In the security architecture of the HarmonyOS Next system, Asset Store Kit plays a pivotal role. It provides a solid foundation for the storage and management of critical assets and is an important part of ensuring system security and user data privacy.(I) Introduction
- Elaboration of the Important Status - Asset Store Kit is an indispensable part of the HarmonyOS Next ecosystem. It is like a solid fortress, specifically designed to protect those critical assets that are vital to applications and users. These critical assets include password data (such as account passwords), Token data (application credentials), and other sensitive plaintext information (such as bank card numbers, etc.). In today's digital age, the security of these data directly relates to users' property safety, privacy protection, and the normal operation of applications. For example, in mobile payment applications, users' bank card numbers and payment passwords and other critical assets must be properly protected; otherwise, they will face huge risks. Asset Store Kit ensures the security of these critical assets during storage, access, and management through a series of powerful functions and mechanisms, thus providing strong support for the stable operation of the entire HarmonyOS Next system.
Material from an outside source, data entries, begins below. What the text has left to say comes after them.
/-! ### LOCATE -/

/-- Does a record meet the mode of a LOCATE (R286)? -/
def meets (c : Cmd) (r : TapeRec) : Bool :=
  match c.fld 0x12 1 with
  | 0 => decide (c.fld 0x18 8 ≤ r.seq)
  | 1 => true
  | 2 => false
  | _ => decide (c.fld 0x18 6 < r.sec ∨ (c.fld 0x18 6 = r.sec ∧ c.fld 0x20 4 % 2 ^ 30 ≤ r.ns))

/-- The stream at end of data: past every record that it resolves. -/
def pastAll (l : List TapeRec) (st : Stream) : Stream :=
  match l.getLast? with
  | some r => { st with pos := r.seq + 1, lastDs := r.dsLast }
  | none => st

/-- The number of the dataset at which a stream's partition ends. -/
def endOf (s : State) (st : Stream) : Nat := ((xpOf s st.xp).bind (·.mount)).elim 0 (partEod · st.part)

/-- LOCATE: the tape's turn, its way to the dataset of the first record of the context that meets the mode, or to end of data; once it
is there the stream is placed (R25, R269, R271, R286, R294). -/
def execLocate (id : Nat) (s : State) : Answer :=
  .next (withCmdW s id 0x49 fun c =>
    match streamFor s c true with
    | none => complete s id (Compl.of 5)
    | some (k, st) => match readBarred s st.xp with
      | some q => complete s id q
      | none =>
        let l := streamRecs s st
        let r := l.find? (meets c)
        match c.prog with
        | .waiting 1 =>
          if !(xpOf s st.xp).elim true (fun x => x.goal.isNone) then s
          else match r with
            | some r => restTape (complete (updStrm s k fun st => { st with pos := r.seq, lastDs := r.ds }) id (Compl.ok 0 r.seq)) st.xp
            | none => restTape (complete (updStrm s k (pastAll l)) id (Compl.ok 0 0)) st.xp
        | _ =>
          let p := takeTape s st.xp id
          if p.1 then setProg (moveTape p.2 st.xp st.part (r.elim (endOf s st) (·.ds))) id (.waiting 1) else waitTape p.2 c)

/-! ### VERIFY_SCAN -/

/-- A scan report before any dataset: the counters of Table 5-11 with FIRST_BAD_DS all ones; the first dataset scanned and the numbers of
lost datasets follow. -/
def scanZero (lo : Nat) : List Nat := [0, 0, 0, 0, 0, 0, 0, 0, 2 ^ 64 - 1, lo]

/-- Entry `i` of a report. -/
def repAt (rep : List Nat) (i : Nat) : Nat := (rep[i]?).getD 0

/-- The dataset after the last one scanned. -/
def scanHi (rep : List Nat) : Nat := repAt rep 9 + repAt rep 0

/-- Report entry `i` plus one. -/
def bump (l : List Nat) (i : Nat) : List Nat := (numbered l 0).map fun p => if p.1 = i then p.2 + 1 else p.2

/-- The report after dataset `ds` was decoded with outcome `r`, in which C2 corrected a byte or not (Table 5-11). -/
def scanNote (rep : List Nat) (ds : Nat) (r : RecoverOut) (fixed : Bool) : List Nat :=
  let rep := bump rep 0
  let rep := if fixed then bump rep 1 else rep
  match r with
  | .c2 _ => rep
  | .pinned => bump rep 2
  | .c3 => bump rep 3
  | .failed => ((numbered (bump rep 4) 0).map fun p => if p.1 = 8 then min p.2 ds else p.2) ++ [ds]

/-- The records that a scan with TAGS checks: header in the datasets scanned, KEY_ID of the slot key, nothing lost (R287, R386). -/
def scanRecs (s : State) (st : Stream) (key : KeyVal) (rep : List Nat) : List TapeRec :=
  (streamRecs s st).filter fun r => r.enc && r.keyId == key.keyId && decide (repAt rep 9 ≤ r.ds ∧ r.ds < scanHi rep) &&
    !((recSpan r).any (rep.drop 10).elem)

/-- The slot key of a scan with TAGS. -/
def scanKey (s : State) (c : Cmd) (x : Ctx) : Option KeyVal :=
  if bitOf (c.fld 0x12 1) 0 && x.d.keySlotEn then Tbl.get? s.keys.tenant x.d.keySlot else none

/-- Does a record that begins in the datasets scanned go on in dataset `ds` or later: its tag is still to be checked (R287)? -/
def scanOwes (s : State) (c : Cmd) (st : Stream) (x : Ctx) (ds : Nat) (rep : List Nat) : Bool :=
  (scanKey s c x).elim false fun k => (scanRecs s st k rep).any fun r => decide (ds ≤ r.dsLast)

/-- The records that end in dataset `ds` and whose tags the scan can check now (R287, R386). -/
def scanDue (s : State) (c : Cmd) (st : Stream) (x : Ctx) (ds : Nat) (rep : List Nat) : List TapeRec :=
  match scanKey s c x, xpOf s st.xp with
  | some k, some y =>
    let tp := tapeOf s st.xp st.part
    (scanRecs s st k rep).filter fun r =>
      r.dsLast == ds && (headersOf y tp st.part r.ds).1.elem (r.off, r.seq) && (recSpan r).all fun n =>
        (tp.ds.any fun d => d.num == n && d.parity) || (restoredOf y st.part n).isSome
  | _, _ => []

/-- The tags of the records that end in dataset `ds`, from the restored bytes, and the report after them; a failed one is opened once
more (R287, R385, R386, Table 16-4 class 6). -/
def scanTags (s : State) (c : Cmd) (st : Stream) (x : Ctx) (ds : Nat) (rep : List Nat) : State × List Nat :=
  match scanKey s c x, xpOf s st.xp with
  | some k, some y =>
    let tp := tapeOf s st.xp st.part
    (scanDue s c st x ds rep).foldl (fun q r =>
      if tagGood k (readRec y tp st.part r) then (q.1, bump q.2 6)
      else (openSpent (countFault q.1 6 1 0 0 1) c st r 0x22 evTagFail, bump (bump q.2 6) 7)) (s, rep)
  | _, _ => (s, rep)

/-- A VERIFY_SCAN ends: its report, and the position at the first record after the last dataset scanned (R287, R288). -/
def endScan (s : State) (c : Cmd) (k : Nat) (st : Stream) (rep : List Nat) : State :=
  let l := streamRecs s st
  let s := updStrm s k fun st => match l.find? fun r => decide (scanHi rep ≤ r.ds) with
    | some r => { st with pos := r.seq, lastDs := r.ds }
    | none => pastAll l st
  let b := pageOf 64 [(0x00, 4, repAt rep 0), (0x04, 4, repAt rep 1), (0x08, 4, repAt rep 2), (0x0C, 4, repAt rep 3),
    (0x10, 4, repAt rep 4), (0x14, 4, repAt rep 5), (0x18, 4, repAt rep 6), (0x1C, 4, repAt rep 7), (0x20, 8, repAt rep 8)]
  restTape (answer s c 0x18 b (Compl.ok 0 0)) st.xp

/-- Is there a dataset `n` before end of data? -/
def scanMore (s : State) (st : Stream) (n : Nat) : Bool := decide (n < endOf s st)

/-- Has the scan gone through its datasets, and every tag that it owes (R287)? -/
def scanOver (s : State) (c : Cmd) (st : Stream) (x : Ctx) (ds left : Nat) (rep : List Nat) : Bool :=
  !scanMore s st ds || (left == 0 && !scanOwes s c st x ds rep)

/-- VERIFY_SCAN: the checks, the tape's turn, then dataset after dataset from the one that holds the position (R246, R247, R269,
R271, R287, R288). -/
def execVerifyScan (id : Nat) (s : State) : Answer :=
  .next (withCmdW s id 0x4A fun c =>
    match streamFor s c true, ctxOf s c.ctx with
    | some (k, st), some x =>
      match c.prog with
      | .scanning ds left rep => if scanOver s c st x ds left rep then endScan s c k st rep else s
      | _ => match readBarred s st.xp with
        | some q => complete s id q
        | none =>
          if !dataOk s c then complete s id (Compl.of 7)
          else
            let p := takeTape s st.xp id
            if p.1 then
              let ds := (nextRec s st).elim (endOf s st) (·.ds)
              if scanMore s st ds then
                setProg (moveTape p.2 st.xp st.part ds) id (.scanning ds (c.fld 0x14 4) (scanZero ds))
              else endScan p.2 c k st (scanZero ds)
            else waitTape p.2 c
    | _, _ => complete s id (Compl.of 5))

/-! ### DATASET_RECOVER (R533 to R537) -/

/-- A dataset enters the restore region. The restore stops when the region reaches HIGH_WM, unless the record that the READ waits for
needs all that is held (R23, R54, R583, log entry 138). -/
def addRestored (s : State) (t part n : Nat) (r : Recovered) (need : List Nat) : State :=
  updXp s t fun x =>
    let held := x.restored ++ [⟨part, n, r.out == .pinned, r.out == .c3, r.out != .failed, r.data⟩]
    let occ := x.rsOcc + packBytes
    let full := s.pmu.bufBytes != 0 && decide (x.blk.highWm * restoreMib s * 1048576 ≤ occ * 1000) &&
      held.any fun k => !(k.part == part && need.elem k.num)
    { x with restored := held, rsOcc := occ, motion := if full then .stopped else x.motion }

/-- Is dataset `n` one that a READ restores now: one it needs, one on the way to its record, or the next in order? -/
def readWants (s : State) (c : Cmd) (st : Stream) (x : Xport) (n : Nat) : Bool :=
  let tp := tapeOf s st.xp st.part
  (restoredOf x st.part n).isNone && !(dataOnly tp [n]).isEmpty && match nextRec s st with
    | some r => (missing x tp st (needed s st (bitOf (c.fld 0x12 1) 0) r) r).elem n ||
        x.restored.any fun k => k.part == st.part && decide (k.num < n) &&
          (dataOnly tp ((List.range (n - k.num - 1)).map (k.num + 1 + ·))).isEmpty
    | none => false

/-- A dataset that has to wait for others of its group, or has to be tried again: the new state, or none when it is settled (R533 steps 3
and 4). -/
def recoverLater (s : State) (t p n : Nat) (r : Recovered) : Option State :=
  if r.out ≠ .failed then none
  else if !r.wait.isEmpty then
    let lo := r.wait.foldl min (r.wait.headD n)
    some (if lo < n then updXp s t fun x => seekDs p lo (keepCws (fun _ => false) x) else s)
  else
    let q := retryDs s t p n
    if q.1 then some q.2 else none

/-- DATASET_RECOVER: dataset `ds`, whose codewords have all passed, goes through C2, pinned re-decode and C3, and is read again within
its budget; a scan whose tags no AES engine can check ends (R25, R287, R471 to R475, R486 to R500, R533 to R537, R751); new blocks and lane changes take effect (R539, R803). -/
def execDatasetRecover (t ds : Nat) (s : State) : Answer :=
  match xpOf s t, (xpOf s t).bind (·.mount) with
  | some x, some m =>
    match s.rings.cmds.find? fun c => readsTape c && c.done.isNone && cmdXp s c == some t with
    | some c =>
      match streamFor s c true, ctxOf s c.ctx with
      | some (k, st), some cx =>
        let tp := tapeOf s t st.part
        let wanted := match c.prog with
          | .scanning n left rep => n == ds && !scanOver s c st cx n left rep
          | .reading _ _ _ _ _ _ _ => readWants s c st x ds
          | _ => false
        match authAttempt tp m.gen ds with
        | none => .next s
        | some d =>
          if !wanted || !dsPassed s t x (ds + 1 == partEod m st.part) d then .next s
          else
            let r := recoverDs s t x m tp st.part d
            let s := notePins s t r
            match recoverLater s t st.part ds r with
            | some s => .next s
            | none =>
              let s := readBoundary (countRecover s t ds r.out) t
              match c.prog with
              | .scanning _ left rep =>
                let s := settleDs s t ds (r.out != .failed)
                let rep := if left = 0 then (if r.out = .failed then rep ++ [ds] else rep) else scanNote rep ds r.out r.fixed
                let s := if (scanKey s c cx).isSome then addRestored s t st.part ds r [] else s
                if !(scanDue s c st cx ds rep).isEmpty && (runEngines s 2).isEmpty then
                  .next (restTape (complete s c.id (Compl.of 0x42)) t)
                else
                let q := scanTags s c st cx ds rep
                let s := if scanOwes q.1 c st cx (ds + 1) q.2 then q.1 else releaseRestored q.1 t st.part (ds + 1)
                let s := setProg s c.id (.scanning (ds + 1) (left - 1) q.2)
                .next (if scanOver s c st cx (ds + 1) (left - 1) q.2 then endScan s c k st q.2 else s)
              | .reading _ _ _ _ h _ _ =>
                let need := (nextRec s st).elim [] (needed s st (bitOf (c.fld 0x12 1) 0))
                let s := settleDs s t ds (r.out != .failed)
                let s := addRestored s t st.part ds r need
                let s := updCmd s c.id fun c => { c with moved := now s }
                .next (if h = 0 then (cmdOf s c.id).elim s fun c => readStep s c st else s)
              | _ => .next s
      | _, _ => .next s
    | none => .next s
  | _, _ => .next s

end Sys2Proof.Machine
end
- Emphasis on the Key Role - Its key role is mainly reflected in two aspects. On the one hand, it provides unified interfaces and methods, enabling developers to store and manage critical assets conveniently and efficiently. Developers do not need to have a deep understanding of the complex underlying security mechanisms. They only need to call the simple and easy-to-use interfaces provided by Asset Store Kit to achieve the secure storage and operation of critical assets. On the other hand, Asset Store Kit effectively prevents critical assets from being illegally obtained and tampered with through various security measures such as encryption algorithms and access control mechanisms. This not only protects users' interests but also enhances users' trust in applications, promoting the widespread use and development of applications. ### (II) Storage Principle of Critical Assets
- Dependence on the General Key Store System - The secure storage of critical assets highly depends on the underlying general key store system. The general key store system is like a secure safe, responsible for storing and managing the keys used for encrypting and decrypting critical assets. When an application needs to store critical assets, Asset Store Kit will interact with the general key store system to obtain the corresponding keys. Then, using these keys, it encrypts the critical assets through advanced encryption algorithms (such as the AES256-GCM algorithm) and converts them into ciphertext form before storing them in the ASSET database. For example, when storing a user's password, the encryption key is first obtained from the general key store system, and then the password is encrypted using this key to ensure the confidentiality of the password during storage.
- Execution of Encryption and Decryption in a Secure Environment - Encryption and decryption operations are carried out in a secure environment (such as a trusted execution environment). This provides additional security for critical assets. The trusted execution environment is an independent and isolated hardware area with a high level of security. In this environment, even if other parts of the system are maliciously attacked, encryption and decryption operations can still be safely executed without leaking the information of critical assets. For example, when a user logs into an application and needs to verify the password, the password decryption operation is carried out in the trusted execution environment. The decrypted password is compared with the user-input password. Only when the comparison is successful can the user obtain the corresponding access rights. Such a design ensures that the password is always in a secure state during the entire verification process, effectively preventing the password from being stolen or tampered with. ### (III) Access Control Mechanisms
- Access Control Based on Ownership - All critical assets are strictly protected by ownership access control, which is the most basic access control method and does not require additional settings for business. The core principle is that only the business that writes the critical asset (i.e., the owner) can access it. For example, in an e-commerce application, a user's order information is written into the critical asset storage by the e-commerce application. Then, only this e-commerce application has the right to access and manage these order information. Even if other applications attempt to obtain this order information, they will be denied access because they do not have the owner identity. This ownership-based access control mechanism effectively prevents cross-access of data between different businesses, ensuring the independence and security of each business's data.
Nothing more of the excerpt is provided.